Actually I used this term in a very broad sense, meaning changes in inherited characteristics, therefore, this is what is being taught as evolution. But it is not evolution in the narrower sense, a mechanism by which all forms of life evolved from a common ancestor.
God created his kinds (Heb. "min") with a large amount of variability. As variability occurs within the kinds through the natural gene pool distribution (offspring), then adaptation will occur as some of the offspring will be able to adapt to different environments better than others. There is a limit to the variability however which is at the family level of the taxonomic classification in most cases. This corresponds to the Genesis word "kind". To evolve to a different kind of animal, there must be additional DNA information which was not available to that kind in the original creation.
Mutations, which are extolled as being able to produce more information into the gene pool, always result in information being lost, not gained. There is a possibility that the mutation may result in genetic favorability in certain environments, and thus an increase in the offspring of animals with that temporary advantage. But in no case is there additional genetic information which would result in an evolving to a different kind of animal.
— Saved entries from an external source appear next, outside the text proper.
/-- SHUTDOWN_JUDGEMENT (R378, R381). -/
def judgeShutdown (errs : List TileDisturb) (s : State) (loaded : List Loaded) (fresh : Bool) : State :=
  match newestRecord s with
  | none =>
    let s := shutdownObjects s 0 0xFF 0 0 0xFF
    if fresh then s else needReanchor s 3
  | some bs =>
    let n := numAt bs 0 8
    let outcome := numAt bs 0x0A 1
    if numAt bs 8 1 = 1 then
      let s := shutdownObjects s (numAt bs 9 1) outcome (numAt bs 0x1C 2) (numAt bs 0x18 4) 0
      if outcome = 0 then (if s.crypt.rootValid then s else needReanchor s 3)
      else needReanchor (dirtyShutdown s n 1) 2
    else if closingAnchors errs s loaded n then
      needReanchor (raise (shutdownObjects s 0 0 0 0 1) 0x2F05 (leBytes 8 n)) 1
    else needReanchor (dirtyShutdown (shutdownObjects s 0 3 0 0 1) n 0) 2

/-- ANCHORS_AND_REGION_STATE (R361 step 7). With no valid region state the run goes to Recovery, and nothing outside the
scratch area is read further. -/
def execAnchorsAndRegionState (errs : List TileDisturb) (survey : List SurveyReads) (s : State) :
    Host.Outcome State Fault Refusal :=
  if s.sys.dev = .priming ∧ s.sys.step = 7 ∧ s.power.stopStep = none ∧ s.sys.coreLost = false then
    let fresh := freshMedium errs s
    let cold := s.path.epochResume
    let d := if fresh then (firstInitialisation s, []) else (List.range 8).foldl (anchorGroup errs) (s, [])
    let s := anchorSeed d.1 d.2
    let ok := fresh || s.sys.recoveryCause == 0 || s.sys.recoveryCause == 5
    let s := { s with sys := { s.sys with anchorsLoaded := ok } }
    let s := if ok then offTime (driftSurvey (layoutCheck s) survey) cold
      else { s with path := { s.path with layout := loadedLayout s } }
    .next (beginStep (judgeShutdown errs s d.2 fresh) 8)
  else .next s

end Sys2Proof.Machine
end

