-- ==== Sys2Proof/Machine/Step.lean ====
section
/-! DEFINITION. Machine/Step.lean: one step of the block. A waiting command is taken from the front of the queue; with
no command waiting only time passes (log entry 1). -/

namespace Sys2Proof.Machine

/-- Takes the command at the front of the queue and runs it with the queue's rest; on an empty queue the block idles
for one core cycle, or one always-on tick while the core clock is off (R386, log entry 1). -/
def step (s : State) : Host.Outcome State Fault Refusal :=
  match s.pending with
  | [] => .next (tick s)
  | c :: rest => exec c { s with pending := rest }

/-- The state with the command that a word spells put at the front of its queue; unchanged where it spells none. -/
def State.withFetchWord (s : State) (nbits w : Nat) : State :=
  match decodeTableWord nbits w with
  | some c => { s with pending := c :: s.pending }
  | none => s

end Sys2Proof.Machine
end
Atheists and Theistic Evolutionists would have us believe that life started with no information, and new information came about from nothing, and then more and more information was somehow created through mutations and natural selection and this somehow developed into the language of DNA. What we actually observe (THROUGH SCIENCE) is the exact opposite. We begin with lots of information in the DNA, and through mutations information is lost, resulting in most cases in imperfections in the offspring, which can be compensated to some degree by mating within large gene pools where good genes can mask bad genes resulting from mutations. This is why we cannot marry close relatives, whereas, in Adam and Eve's day, close marriage was not only necessary, but was possible, because the gene pool was relatively unscarred by thousands of years of mutations.